◆ **Material for the task**
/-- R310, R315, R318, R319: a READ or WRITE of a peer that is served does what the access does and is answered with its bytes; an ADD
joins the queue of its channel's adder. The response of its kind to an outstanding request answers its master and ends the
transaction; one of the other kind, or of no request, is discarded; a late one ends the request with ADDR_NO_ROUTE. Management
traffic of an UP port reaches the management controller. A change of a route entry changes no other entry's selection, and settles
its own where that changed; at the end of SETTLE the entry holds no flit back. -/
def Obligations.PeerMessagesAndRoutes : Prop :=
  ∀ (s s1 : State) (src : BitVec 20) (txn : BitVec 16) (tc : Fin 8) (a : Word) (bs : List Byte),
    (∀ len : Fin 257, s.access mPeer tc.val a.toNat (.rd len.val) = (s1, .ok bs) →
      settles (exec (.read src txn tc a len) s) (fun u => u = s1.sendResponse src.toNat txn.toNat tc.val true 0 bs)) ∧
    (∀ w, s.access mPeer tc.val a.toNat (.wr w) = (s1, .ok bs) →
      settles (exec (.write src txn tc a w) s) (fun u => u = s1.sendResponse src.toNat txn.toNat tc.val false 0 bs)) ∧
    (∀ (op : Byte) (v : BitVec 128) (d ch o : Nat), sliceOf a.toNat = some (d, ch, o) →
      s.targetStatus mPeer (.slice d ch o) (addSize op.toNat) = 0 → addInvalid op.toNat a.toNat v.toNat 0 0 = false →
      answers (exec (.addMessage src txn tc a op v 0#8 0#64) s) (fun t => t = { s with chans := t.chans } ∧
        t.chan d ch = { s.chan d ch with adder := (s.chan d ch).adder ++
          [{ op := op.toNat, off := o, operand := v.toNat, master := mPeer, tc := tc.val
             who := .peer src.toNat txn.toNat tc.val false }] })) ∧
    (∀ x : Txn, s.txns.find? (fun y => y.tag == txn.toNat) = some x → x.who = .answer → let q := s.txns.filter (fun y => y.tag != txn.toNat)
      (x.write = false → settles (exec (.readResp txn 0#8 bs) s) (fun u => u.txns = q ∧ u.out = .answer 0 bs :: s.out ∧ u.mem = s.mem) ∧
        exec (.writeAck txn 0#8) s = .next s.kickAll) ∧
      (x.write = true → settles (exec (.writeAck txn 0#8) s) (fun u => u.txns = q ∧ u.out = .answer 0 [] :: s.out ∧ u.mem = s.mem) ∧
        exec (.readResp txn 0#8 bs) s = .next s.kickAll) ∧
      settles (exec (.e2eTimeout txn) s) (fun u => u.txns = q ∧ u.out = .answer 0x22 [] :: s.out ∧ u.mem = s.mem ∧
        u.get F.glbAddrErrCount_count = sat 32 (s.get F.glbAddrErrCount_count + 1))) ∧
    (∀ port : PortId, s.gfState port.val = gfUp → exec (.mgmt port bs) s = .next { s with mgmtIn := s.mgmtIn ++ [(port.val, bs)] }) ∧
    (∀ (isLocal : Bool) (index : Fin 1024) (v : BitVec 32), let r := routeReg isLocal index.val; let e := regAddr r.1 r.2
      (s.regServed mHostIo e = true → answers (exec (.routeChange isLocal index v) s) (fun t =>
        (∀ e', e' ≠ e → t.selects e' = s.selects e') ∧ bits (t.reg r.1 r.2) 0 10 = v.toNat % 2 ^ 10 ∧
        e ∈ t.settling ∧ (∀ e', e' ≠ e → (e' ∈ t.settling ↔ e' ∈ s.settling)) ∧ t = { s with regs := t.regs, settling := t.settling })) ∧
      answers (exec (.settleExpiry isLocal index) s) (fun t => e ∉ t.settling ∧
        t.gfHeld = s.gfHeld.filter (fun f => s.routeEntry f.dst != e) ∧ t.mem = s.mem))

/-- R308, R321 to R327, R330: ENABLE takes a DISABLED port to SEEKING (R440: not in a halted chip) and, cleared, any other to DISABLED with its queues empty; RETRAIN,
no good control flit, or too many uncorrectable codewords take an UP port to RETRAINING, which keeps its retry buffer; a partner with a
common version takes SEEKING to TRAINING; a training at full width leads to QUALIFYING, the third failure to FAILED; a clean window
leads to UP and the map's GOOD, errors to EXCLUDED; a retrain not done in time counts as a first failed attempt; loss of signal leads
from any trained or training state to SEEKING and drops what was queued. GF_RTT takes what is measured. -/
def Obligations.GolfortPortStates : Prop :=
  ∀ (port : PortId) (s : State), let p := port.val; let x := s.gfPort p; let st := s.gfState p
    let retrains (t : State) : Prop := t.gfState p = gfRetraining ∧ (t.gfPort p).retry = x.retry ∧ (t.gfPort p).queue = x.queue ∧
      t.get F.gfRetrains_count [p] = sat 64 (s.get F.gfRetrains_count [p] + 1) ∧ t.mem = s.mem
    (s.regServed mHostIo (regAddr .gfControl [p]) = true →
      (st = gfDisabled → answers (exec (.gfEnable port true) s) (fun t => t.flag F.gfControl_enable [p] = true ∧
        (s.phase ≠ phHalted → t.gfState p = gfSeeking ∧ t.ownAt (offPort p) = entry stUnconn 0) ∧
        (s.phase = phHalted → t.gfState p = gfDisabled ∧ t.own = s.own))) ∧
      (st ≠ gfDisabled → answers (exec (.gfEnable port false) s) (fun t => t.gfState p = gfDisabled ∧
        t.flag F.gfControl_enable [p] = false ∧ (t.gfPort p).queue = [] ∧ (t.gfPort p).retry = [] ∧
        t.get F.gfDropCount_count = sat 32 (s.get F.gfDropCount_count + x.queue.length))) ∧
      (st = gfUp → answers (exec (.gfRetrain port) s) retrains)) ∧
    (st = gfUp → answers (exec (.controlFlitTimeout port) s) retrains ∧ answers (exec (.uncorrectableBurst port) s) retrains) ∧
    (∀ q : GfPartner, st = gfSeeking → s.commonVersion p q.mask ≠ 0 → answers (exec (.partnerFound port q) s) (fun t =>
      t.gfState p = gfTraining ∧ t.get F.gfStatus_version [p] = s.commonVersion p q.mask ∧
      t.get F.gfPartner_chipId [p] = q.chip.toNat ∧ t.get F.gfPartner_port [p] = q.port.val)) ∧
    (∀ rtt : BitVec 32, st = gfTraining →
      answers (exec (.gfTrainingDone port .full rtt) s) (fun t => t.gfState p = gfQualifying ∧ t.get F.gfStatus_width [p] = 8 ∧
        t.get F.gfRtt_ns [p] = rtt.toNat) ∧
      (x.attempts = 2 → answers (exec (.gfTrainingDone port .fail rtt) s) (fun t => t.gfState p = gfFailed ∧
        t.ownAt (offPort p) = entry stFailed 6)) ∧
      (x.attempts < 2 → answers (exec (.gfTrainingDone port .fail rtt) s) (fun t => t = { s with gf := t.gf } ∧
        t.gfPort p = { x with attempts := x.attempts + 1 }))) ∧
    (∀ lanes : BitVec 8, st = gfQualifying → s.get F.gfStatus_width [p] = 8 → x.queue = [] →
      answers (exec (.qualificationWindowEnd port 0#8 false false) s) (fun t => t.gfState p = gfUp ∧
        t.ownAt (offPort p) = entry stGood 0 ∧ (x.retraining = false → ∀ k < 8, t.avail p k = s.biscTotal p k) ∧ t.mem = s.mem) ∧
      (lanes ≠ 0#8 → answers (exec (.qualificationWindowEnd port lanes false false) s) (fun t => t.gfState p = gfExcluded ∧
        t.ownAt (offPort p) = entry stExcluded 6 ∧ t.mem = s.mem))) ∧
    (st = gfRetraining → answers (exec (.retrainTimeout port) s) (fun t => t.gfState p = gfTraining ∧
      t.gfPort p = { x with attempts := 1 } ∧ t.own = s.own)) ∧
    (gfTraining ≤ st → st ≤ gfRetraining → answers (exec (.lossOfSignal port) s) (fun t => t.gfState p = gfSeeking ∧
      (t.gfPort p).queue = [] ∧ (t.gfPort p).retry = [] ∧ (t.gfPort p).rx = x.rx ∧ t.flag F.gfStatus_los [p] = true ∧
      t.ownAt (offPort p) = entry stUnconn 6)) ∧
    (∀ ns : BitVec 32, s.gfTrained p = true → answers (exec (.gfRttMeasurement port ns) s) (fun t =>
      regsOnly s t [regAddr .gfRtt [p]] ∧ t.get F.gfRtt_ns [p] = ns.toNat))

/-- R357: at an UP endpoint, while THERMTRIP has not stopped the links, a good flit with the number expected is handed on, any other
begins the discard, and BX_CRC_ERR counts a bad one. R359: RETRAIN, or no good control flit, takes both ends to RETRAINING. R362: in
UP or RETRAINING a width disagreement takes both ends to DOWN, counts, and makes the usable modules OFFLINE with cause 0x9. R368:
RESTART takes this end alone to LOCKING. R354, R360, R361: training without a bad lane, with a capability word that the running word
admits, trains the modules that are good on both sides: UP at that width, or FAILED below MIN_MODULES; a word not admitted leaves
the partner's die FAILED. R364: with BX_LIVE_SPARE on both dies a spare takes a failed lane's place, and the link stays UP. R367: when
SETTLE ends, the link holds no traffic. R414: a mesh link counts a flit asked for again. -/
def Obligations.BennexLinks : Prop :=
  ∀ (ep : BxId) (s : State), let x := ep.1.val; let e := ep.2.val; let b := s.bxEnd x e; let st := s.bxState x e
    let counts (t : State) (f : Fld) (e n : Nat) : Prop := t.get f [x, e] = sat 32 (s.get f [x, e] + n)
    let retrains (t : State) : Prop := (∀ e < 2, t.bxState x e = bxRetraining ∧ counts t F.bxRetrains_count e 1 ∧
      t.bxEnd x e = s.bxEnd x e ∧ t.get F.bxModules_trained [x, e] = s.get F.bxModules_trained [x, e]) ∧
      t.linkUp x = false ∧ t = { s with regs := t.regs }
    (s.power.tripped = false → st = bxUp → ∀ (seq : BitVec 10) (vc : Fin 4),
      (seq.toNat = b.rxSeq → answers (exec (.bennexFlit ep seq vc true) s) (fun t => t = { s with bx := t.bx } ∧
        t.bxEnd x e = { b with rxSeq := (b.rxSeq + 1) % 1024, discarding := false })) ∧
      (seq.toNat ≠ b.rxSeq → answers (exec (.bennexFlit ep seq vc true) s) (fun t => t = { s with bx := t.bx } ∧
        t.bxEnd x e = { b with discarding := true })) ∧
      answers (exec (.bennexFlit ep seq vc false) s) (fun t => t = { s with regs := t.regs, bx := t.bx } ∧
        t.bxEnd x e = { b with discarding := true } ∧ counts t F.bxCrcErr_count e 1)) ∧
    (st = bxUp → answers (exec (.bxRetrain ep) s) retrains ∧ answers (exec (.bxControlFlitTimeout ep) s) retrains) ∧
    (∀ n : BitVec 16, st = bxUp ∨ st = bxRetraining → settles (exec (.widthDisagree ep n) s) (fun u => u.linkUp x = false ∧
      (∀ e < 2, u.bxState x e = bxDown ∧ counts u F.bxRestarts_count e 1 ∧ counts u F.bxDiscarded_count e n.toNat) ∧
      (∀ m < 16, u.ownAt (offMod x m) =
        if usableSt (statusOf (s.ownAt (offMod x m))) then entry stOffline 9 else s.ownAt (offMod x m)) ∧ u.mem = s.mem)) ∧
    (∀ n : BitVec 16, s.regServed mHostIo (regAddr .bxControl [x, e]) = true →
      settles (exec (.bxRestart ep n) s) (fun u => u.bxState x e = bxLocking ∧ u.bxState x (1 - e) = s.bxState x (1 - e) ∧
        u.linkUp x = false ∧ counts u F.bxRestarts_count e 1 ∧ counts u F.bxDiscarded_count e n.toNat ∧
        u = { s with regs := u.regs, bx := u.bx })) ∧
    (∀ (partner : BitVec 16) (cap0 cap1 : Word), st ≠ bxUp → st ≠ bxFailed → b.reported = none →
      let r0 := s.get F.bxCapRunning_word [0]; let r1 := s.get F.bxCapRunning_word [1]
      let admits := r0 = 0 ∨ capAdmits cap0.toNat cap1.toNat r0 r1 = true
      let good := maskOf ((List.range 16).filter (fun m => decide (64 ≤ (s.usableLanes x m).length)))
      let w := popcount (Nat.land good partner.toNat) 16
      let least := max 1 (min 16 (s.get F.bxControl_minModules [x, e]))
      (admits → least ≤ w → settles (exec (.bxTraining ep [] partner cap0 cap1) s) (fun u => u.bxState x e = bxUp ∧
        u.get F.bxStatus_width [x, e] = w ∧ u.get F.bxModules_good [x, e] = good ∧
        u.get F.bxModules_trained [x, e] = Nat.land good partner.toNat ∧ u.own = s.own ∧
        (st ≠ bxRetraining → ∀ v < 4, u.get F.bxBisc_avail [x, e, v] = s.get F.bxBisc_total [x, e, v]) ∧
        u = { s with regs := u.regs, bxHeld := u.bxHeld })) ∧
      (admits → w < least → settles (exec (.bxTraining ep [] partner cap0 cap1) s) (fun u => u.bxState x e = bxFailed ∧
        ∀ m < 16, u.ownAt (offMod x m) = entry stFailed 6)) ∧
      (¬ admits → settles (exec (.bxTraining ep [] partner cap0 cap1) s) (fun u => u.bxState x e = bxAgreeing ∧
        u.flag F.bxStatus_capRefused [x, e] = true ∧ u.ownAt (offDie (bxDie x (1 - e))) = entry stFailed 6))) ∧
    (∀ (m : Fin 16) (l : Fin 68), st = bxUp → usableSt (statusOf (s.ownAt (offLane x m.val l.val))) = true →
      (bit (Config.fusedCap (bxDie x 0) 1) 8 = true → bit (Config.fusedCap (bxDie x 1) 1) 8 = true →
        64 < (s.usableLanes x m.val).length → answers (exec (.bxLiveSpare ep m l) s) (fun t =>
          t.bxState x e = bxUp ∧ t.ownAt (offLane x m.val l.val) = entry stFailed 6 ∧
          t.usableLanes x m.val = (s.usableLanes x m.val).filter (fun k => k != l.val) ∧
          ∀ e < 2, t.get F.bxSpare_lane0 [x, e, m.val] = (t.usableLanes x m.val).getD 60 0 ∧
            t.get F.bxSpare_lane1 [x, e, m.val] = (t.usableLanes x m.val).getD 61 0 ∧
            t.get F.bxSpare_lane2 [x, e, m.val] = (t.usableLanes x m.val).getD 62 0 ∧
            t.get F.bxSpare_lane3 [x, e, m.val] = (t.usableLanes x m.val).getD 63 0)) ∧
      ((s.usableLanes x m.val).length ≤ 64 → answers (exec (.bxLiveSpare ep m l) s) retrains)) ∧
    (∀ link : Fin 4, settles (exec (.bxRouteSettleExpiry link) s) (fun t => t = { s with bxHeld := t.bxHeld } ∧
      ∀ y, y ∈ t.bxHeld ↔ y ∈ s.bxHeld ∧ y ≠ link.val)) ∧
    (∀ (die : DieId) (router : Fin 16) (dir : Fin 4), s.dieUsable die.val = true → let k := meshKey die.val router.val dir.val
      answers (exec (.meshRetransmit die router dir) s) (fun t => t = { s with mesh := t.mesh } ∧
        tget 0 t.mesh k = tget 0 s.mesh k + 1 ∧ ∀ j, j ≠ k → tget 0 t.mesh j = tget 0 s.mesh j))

◆ **Work instruction**
The lines above starting at the one that contains "(s.regServed mHostIo e" and ending at the one that contains "R308, R321 to" must be transcribed exactly, and no other lines may appear.

◆ **Answer below**
      (s.regServed mHostIo e = true → answers (exec (.routeChange isLocal index v) s) (fun t =>
        (∀ e', e' ≠ e → t.selects e' = s.selects e') ∧ bits (t.reg r.1 r.2) 0 10 = v.toNat % 2 ^ 10 ∧
        e ∈ t.settling ∧ (∀ e', e' ≠ e → (e' ∈ t.settling ↔ e' ∈ s.settling)) ∧ t = { s with regs := t.regs, settling := t.settling })) ∧
      answers (exec (.settleExpiry isLocal index) s) (fun t => e ∉ t.settling ∧
        t.gfHeld = s.gfHeld.filter (fun f => s.routeEntry f.dst != e) ∧ t.mem = s.mem))

/-- R308, R321 to R327, R330: ENABLE takes a DISABLED port to SEEKING (R440: not in a halted chip) and, cleared, any other to DISABLED with its queues empty; RETRAIN,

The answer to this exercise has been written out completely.